To test for the specificity of the seeding effects found with spinal cord homogenates from end stage tgSOD1G93A mice, spinal cord homogenates of non-ALS related mouse models and brain homogenate from a human neurodegenerative disease were assayed. Spinal cord homogenates from Tg20 mice infected with the RML strain of prions [30], huntingtin transgenic mice (N171-82Q) [31], and human brain homogenate from frozen post mortem material of a patient who died with frontotemporal dementia from a CHMP2B mutation (FTD3 [32]) were used as seeds in the same in vitro fibrillization assay. These controls showed no significant ThT fluorescence change when seeded into wtSOD1 or G93A proteins (Figure 4). Thus the significantly shortened seeding lag time found with tissue homogenates from tgSOD1G93A mice is not simply associated with a generic process of neurodegenerative disease but rather due to the presence of a specific species of SOD1, found in the spinal cord of tgSOD1G93A, which has similar seeding properties to recombinant SOD1 fibrils formed in vitro.

Qualitative characterization of ThT-positive SOD1 species by electron microscopy

ThT-positive SOD1 samples were examined by electron microscopy (EM) to determine if we could detect species with a fibrillar, amyloid-like morphology. Random ThT-positive SOD1 samples were selected for qualitative EM characterization. Higher order structures resembling amyloid were observed for all samples analysed, which confirmed the change in fluorescence during fibrillization reactions was indeed due to formation of fibrils. These amyloid structures varied in length, Figure 5, from shorter fragments (yellow arrows) to longer thread-like fibrils (green arrows) and in thickness from a thin wiggly appearance (black arrows) to thicker fibrils with 2–3 intertwined protofilaments (red arrows). Occasionally, a less structured morphology was also observed in some ThT-positive SOD1 samples. In Figure 5(E), G85R ThT-positive species mostly appeared as spherical aggregates and some possessed a doughnut-like appearance. The significance of the difference in morphologies is unknown, but the common property observed in all ThT-positive SOD1 samples was the increase in the propensity of the most structurally altered SOD1 mutants to aggregate, apparently independently of the adopted morphology of the ThT-positive species.

Figure 5. Representative electron micrographs of SOD1 fibrils from spontaneous and seeded reactions (self-seeded and cross-seeded with pre-formed fibril/oligomer or with spinal cord tissue homogenate).
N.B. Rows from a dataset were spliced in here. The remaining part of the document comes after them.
-- ==== Sys2Proof/Decode.lean ====
section
/-!
DEFINITION. The decoder and the encoder of issued words (R194 to R211), total on any bits, and the reading of fetch
lines (R189 to R193). A word is first cut into its fields (`Raw`), then checked and read in the order of R210's table.
-/

namespace Sys2Proof

/-! ### Fields of a word -/

/-- Cuts a number into fields of the given widths, the first from bit 0 (R194, R200). -/
def unpack : List Nat → Nat → List Nat
  | [], _ => []
  | n :: ns, w => w % 2 ^ n :: unpack ns (w / 2 ^ n)

/-- Joins fields of the given widths, the first from bit 0: the inverse of `unpack`. -/
def pack : List Nat → List Nat → Nat
  | n :: ns, x :: xs => x % 2 ^ n + 2 ^ n * pack ns xs
  | _, _ => 0

/-- The widths of the fields of a standard word (R194): OPCODE, STALL, WAIT, SETF, GPA, GNA, GPB, GNB, GOP, DST, SRC1,
SRC2, SRC3, MOD. -/
def wordWidths : List Nat := [10, 3, 12, 4, 3, 1, 3, 1, 1, 10, 10, 10, 10, 18]

/-- The widths of the fields of a long form's second half (R200): OP5, IMM, QMASK, XMOD, reserved. -/
def halfWidths : List Nat := [10, 32, 3, 45, 6]

/-- The fields of a long form's second half (R200). -/
structure Half where
  op5 : Nat
  imm : Nat
  qmask : Nat
  xmod : Nat
  rsv : Nat
  deriving DecidableEq, Repr

/-- The fields of a word (R194), with its second half where it is a long form. -/
structure Raw where
  opcode : Nat
  stall : Nat
  wait : Nat
  setf : Nat
  gpa : Nat
  gna : Nat
  gpb : Nat
  gnb : Nat
  gop : Nat
  d : Nat
  s1 : Nat
  s2 : Nat
  s3 : Nat
  md : Nat
  half : Option Half
  deriving DecidableEq, Repr

def Half.ofNat (w : Nat) : Half :=
  match unpack halfWidths w with
  | [a, b, c, d, e] => ⟨a, b, c, d, e⟩
  | _ => ⟨0, 0, 0, 0, 0⟩

def Half.toNat (h : Half) : Nat := pack halfWidths [h.op5, h.imm, h.qmask, h.xmod, h.rsv]

def Raw.ofNat (w : Nat) (half : Option Nat) : Raw :=
  match unpack wordWidths w with
  | [a, b, c, d, e, f, g, h, i, j, k, l, m, n] => ⟨a, b, c, d, e, f, g, h, i, j, k, l, m, n, half.map Half.ofNat⟩
  | _ => ⟨0, 0, 0, 0, 0, 0, 0, 0, 0, 0, 0, 0, 0, 0, none⟩

def Raw.toNat (r : Raw) : Nat :=
  pack wordWidths [r.opcode, r.stall, r.wait, r.setf, r.gpa, r.gna, r.gpb, r.gnb, r.gop, r.d, r.s1, r.s2, r.s3, r.md]

def Raw.halfNat (r : Raw) : Option Nat := r.half.map Half.toNat

/-! ### Codes of the small alphabets -/

def Ty.code : Ty → Nat
  | .b32 => 0 | .i32 => 1 | .z32 => 2 | .i64 => 3 | .z64 => 4 | .i8 => 5 | .z8 => 6 | .i16 => 7 | .z16 => 8 | .f32 => 9
  | .bf16 => 10 | .f16 => 11 | .e4m3 => 12 | .e5m2 => 13 | .e3m2 => 14 | .e2m3 => 15 | .e2m1 => 16 | .l6 => 17
  | .e8m0 => 18

/-- R198's table of types; codes 19-31 name none. -/
def Ty.ofCode : Nat → Option Ty
  | 0 => some .b32 | 1 => some .i32 | 2 => some .z32 | 3 => some .i64 | 4 => some .z64 | 5 => some .i8 | 6 => some .z8
  | 7 => some .i16 | 8 => some .z16 | 9 => some .f32 | 10 => some .bf16 | 11 => some .f16 | 12 => some .e4m3
  | 13 => some .e5m2 | 14 => some .e3m2 | 15 => some .e2m3 | 16 => some .e2m1 | 17 => some .l6 | 18 => some .e8m0
  | _ => none

def Rnd.code : Rnd → Nat
  | .rn => 0 | .rz => 1 | .ru => 2 | .rd => 3 | .rs => 4

/-- R90's table of rounding modes. -/
def Rnd.ofCode : Nat → Option Rnd
  | 0 => some .rn | 1 => some .rz | 2 => some .ru | 3 => some .rd | 4 => some .rs | _ => none

def Cond.code : Cond → Nat
  | .eq => 0 | .ne => 1 | .lt => 2 | .le => 3 | .gt => 4 | .ge => 5

def Cond.ofCode : Nat → Option Cond
  | 0 => some .eq | 1 => some .ne | 2 => some .lt | 3 => some .le | 4 => some .gt | 5 => some .ge | _ => none

def FCond.code : FCond → Nat
  | .eq => 0 | .ne => 1 | .lt => 2 | .le => 3 | .gt => 4 | .ge => 5 | .num => 6 | .nan => 7
  | .equ => 8 | .neu => 9 | .ltu => 10 | .leu => 11 | .gtu => 12 | .geu => 13

/-- R269's table of conditions; codes 14 and 15 fault. -/
def FCond.ofCode : Nat → Option FCond
  | 0 => some .eq | 1 => some .ne | 2 => some .lt | 3 => some .le | 4 => some .gt | 5 => some .ge | 6 => some .num
  | 7 => some .nan | 8 => some .equ | 9 => some .neu | 10 => some .ltu | 11 => some .leu | 12 => some .gtu
  | 13 => some .geu | _ => none

def Comb.code : Comb → Nat
  | .none => 0 | .and => 1 | .or => 2 | .xor => 3

def Comb.ofCode : Nat → Comb
  | 0 => .none | 1 => .and | 2 => .or | _ => .xor

def ShflMode.code : ShflMode → Nat
  | .idx => 0 | .up => 1 | .down => 2 | .xor => 3

def ShflMode.ofCode : Nat → ShflMode
  | 0 => .idx | 1 => .up | 2 => .down | _ => .xor

def RedOp.code : RedOp → Nat
  | .add => 0 | .min => 1 | .max => 2 | .and => 3 | .or => 4 | .xor => 5

def RedOp.ofCode : Nat → Option RedOp
  | 0 => some .add | 1 => some .min | 2 => some .max | 3 => some .and | 4 => some .or | 5 => some .xor | _ => none

def AtomOp.code : AtomOp → Nat
  | .add => 0 | .min => 1 | .max => 2 | .and => 3 | .or => 4 | .xor => 5 | .exch => 6 | .cas => 7 | .inc => 8 | .dec => 9

/-- R292's table of operations; codes 10-15 fault. -/
def AtomOp.ofCode : Nat → Option AtomOp
  | 0 => some .add | 1 => some .min | 2 => some .max | 3 => some .and | 4 => some .or | 5 => some .xor | 6 => some .exch
  | 7 => some .cas | 8 => some .inc | 9 => some .dec | _ => none

def AOrd.code : AOrd → Nat
  | .none => 0 | .acq => 1 | .rel => 2 | .ar => 3

def AOrd.ofCode : Nat → AOrd
  | 0 => .none | 1 => .acq | 2 => .rel | _ => .ar

def BankMode.code : BankMode → Nat
  | .sp => 0 | .fifo => 1 | .lent => 2

def BankMode.ofCode : Nat → Option BankMode
  | 0 => some .sp | 1 => some .fifo | 2 => some .lent | _ => none

/-- Register codes (R196). -/
def Reg.code : Reg → Nat
  | .v n => n
  | .s n => 640 + n

/-- The register of a code, after the script bias: `8 b` is added where the code is a v code (R205). -/
def Reg.ofCode (b c : Nat) : Reg := if c < 640 then .v (c + 8 * b) else .s (c - 640)

/-! ### Why a word is no instruction -/

/-- The encoding faults of R210, in its order, and the parity failures of R192 and R204. -/
inductive DecodeError
  | slotKind      -- 0x2108: slot-kind rule broken (R191)
  | target        -- 0x2107: a target or a PC that R202 forbids
  | unassigned    -- 0x2100: unassigned opcode
  | system        -- 0x2109: system instruction in a kernel
  | scriptIndex   -- 0x2104: script index at or above the script's size
  | reserved      -- 0x2101: nonzero reserved field
  | setFlag       -- 0x2102: SETF of 13-15
  | operand       -- 0x2103: operand or modifier code not accepted
  | biased        -- 0x2105: biased v code above 639
  | pairRule      -- 0x2106: pair rule broken
  deriving DecidableEq, Repr

def DecodeError.code : DecodeError → Nat
  | .slotKind => 0x2108 | .target => 0x2107 | .unassigned => 0x2100 | .system => 0x2109 | .scriptIndex => 0x2104
  | .reserved => 0x2101 | .setFlag => 0x2102 | .operand => 0x2103 | .biased => 0x2105 | .pairRule => 0x2106

/-! ### Reading fields -/

/-- How many low bits of each field a word uses; the rest is reserved (R194). `z` lists the reserved parts of MOD as
position and width; `xm`, `imm` and `op5` are the used low bits of the second half's fields. -/
structure Use where
  d : Nat := 0
  s1 : Nat := 0
  s2 : Nat := 0
  s3 : Nat := 0
  z : List (Nat × Nat) := []
  op5 : Nat := 0
  xm : Nat := 0
  imm : Nat := 0

/-- Whether a reserved field is nonzero (R210, row 6). -/
def Raw.badReserved (r : Raw) (u : Use) : Bool :=
  !(decide (r.d < 2 ^ u.d) && decide (r.s1 < 2 ^ u.s1) && decide (r.s2 < 2 ^ u.s2) && decide (r.s3 < 2 ^ u.s3) &&
    u.z.all (fun p => slice r.md p.1 p.2 == 0) &&
    (match r.half with
     | none => true
     | some h => decide (h.op5 < 2 ^ u.op5) && decide (h.xmod < 2 ^ u.xm) && decide (h.imm < 2 ^ u.imm) && h.rsv == 0))

/-- Whether an instruction has a long form: never, optionally, always, or exactly when the word says so (R200). -/
inductive LongForm
  | no | may | must

def LongForm.accepts (l : LongForm) (half : Option Half) : Bool :=
  match l, half with
  | .no, some _ => false
  | .must, none => false
  | _, _ => true

/-- OPSEL (R197), where the instruction has it. -/
def Raw.opsel (r : Raw) : Nat := slice r.md 16 2

def Raw.qbit (r : Raw) (j : Nat) : Bool := match r.half with | none => false | some h => bitAt h.qmask j

def Raw.imm (r : Raw) : Nat := match r.half with | none => 0 | some h => h.imm

/-- A register field, a v code raised by the script bias (R205). -/
def Raw.regAt (b c : Nat) : Reg := Reg.ofCode b c

/-- A field that holds a v code: none for an s code (R196). -/
def vCode (b c : Nat) : Option Nat := if c < 640 then some (c + 8 * b) else none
Samples from fibrillization reactions of (A) A4V spontaneous, (B) A4V self-seeded, (C) A4V cross-seeded samples into wtSOD1 protein, (D) G37R spontaneous, (E) G85R spontaneous, (F) G85R self-seeded, (G) G93A spontaneous, (H–I) tgSOD1G93A spinal cord homogenate seeded into G93A protein. All spontaneous, self- and cross-seeded reactions for all SOD1 variants were carried out at pH4.0 with 0.5M GdnHCl, except for G85R which was carried out at pH5.0 without any denaturant. Shorter fibrillar fragments are indicated by yellow arrows, which were observed in all samples. Green arrows point to longer and continuous fibrillar threads, whereas black arrows indicate thinner and less regular SOD1 species (possibly shorter oligomers). Blue arrows in (E) point to a less structured morphology of G85R ThT-positive species (most appear as spherical aggregates but some have a toroidal appearance) a morphology which was also rarely observed in other SOD1 fibrillar samples. Red arrows in (H) and (I) indicate flexion points of what appears to be 2–3 protofilaments together to form a thicker fibrillar thread or fragment. All SOD1 fibril samples which were qualitatively characterized under EM showed a common property of increased propensity to clump together or to aggregate, regardless of the morphology of the ThT-positive species. Scale bar = 400nm.
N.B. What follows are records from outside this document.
/-- A translation by an agent with a TLB. An entry in use that the tables no longer hold may still serve (R455): the choice
is free. A walk that fails is not cached, but for the pointers on its way; nor is a leaf that fails the checks after the walk (R454). -/
def State.translate (s : State) (agent ctx va : Nat) (k : AccKind) : State × Except Nat Trans :=
  let p := (s.findCtx ctx).elim 8 Ctx.dpart
  let r := s.walk (dieOf agent) ctx va k
  match s.tlbHit agent ctx va, r.2 with
  | none, .error e => (s.keepPointers r.1, .error e.1)
  | none, .ok l => match s.finish p va k l with
    | .error c => (s.keepPointers r.1, .error c)
    | .ok t => ({ (s.keepPointers r.1).noteLeaf ctx va l with tlb := l.entry agent ctx va :: s.tlb }, .ok t)
  | some t, w =>
    if w = .ok ⟨t.level, t.entry.toNat⟩ then (s, s.finish p va k ⟨t.level, t.entry.toNat⟩)
    else
      let (old, s') := s.coin
      if old then (s', s.finish p va k ⟨t.level, t.entry.toNat⟩)
      else match w with
        | .error e => (s', .error e.1)
        | .ok l => (s', s.finish p va k l)

/-- The device physical address of the poisoned entry that a translation met (R453, R470). -/
def State.badEntry (s : State) (die ctx va : Nat) : Nat :=
  match (s.walk die ctx va .read).2 with
  | .error e => e.2
  | .ok _ => 0

end Sys2Proof.Machine
end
Destabilization of SOD1 is a predisposing property of fibrillization

By plotting temperature values for the half-point of thermal denaturation (Tm) (Supporting Information S1) against the fibrillization propagation rates and lag times of all SOD1 variants for both spontaneous and seeded reactions (Figure 6), the fibrillization propensity of SOD1 can be correlated with protein stability. In spontaneous fibrillization reactions, SOD1 variants with lower protein stability (reflected by lower Tm values) had a higher propensity to form fibrils quickly (shorter lag time; Figure 6). However, in seeded reactions, there was no appreciable correlation of protein stability to lag time although there was a trend that higher stability may promote seeded fibrillization. This is in line with the aggregation theory proposed by others where destabilization of SOD1 promotes formation of aggregates, which are detrimental to motor neurons [33], [34], [35], [36], [37], [38], [39]. Here, it is demonstrated that formation of fibrils is an alternative misfolding property of destabilized SOD1 resulting in higher order structures with the intrinsic ability to autocatalyze the formation of more fibrils as opposed to the formation of poorly-defined or unstructured aggregates.

Figure 6. The effect of protein stability on the lag time of SOD1 fibrillization for spontaneous and self-seeded reactions.

The plot shows the correlation of SOD1 stability, in the metallated and intra-subunit intact form, (expressed as melting temperature, Tm (°C)) to lag time (hrs). Destabilisation of SOD1 correlated with shorter lag times for fibrillisation in spontaneous reactions, whereas reactions initiated with pre-formed fibrils had lag times that were independent of the original native fold stability. (Tm data for G85R not available, thus it was not possible to include the G85R fibrillization lag time and propagation rate in the graphs.)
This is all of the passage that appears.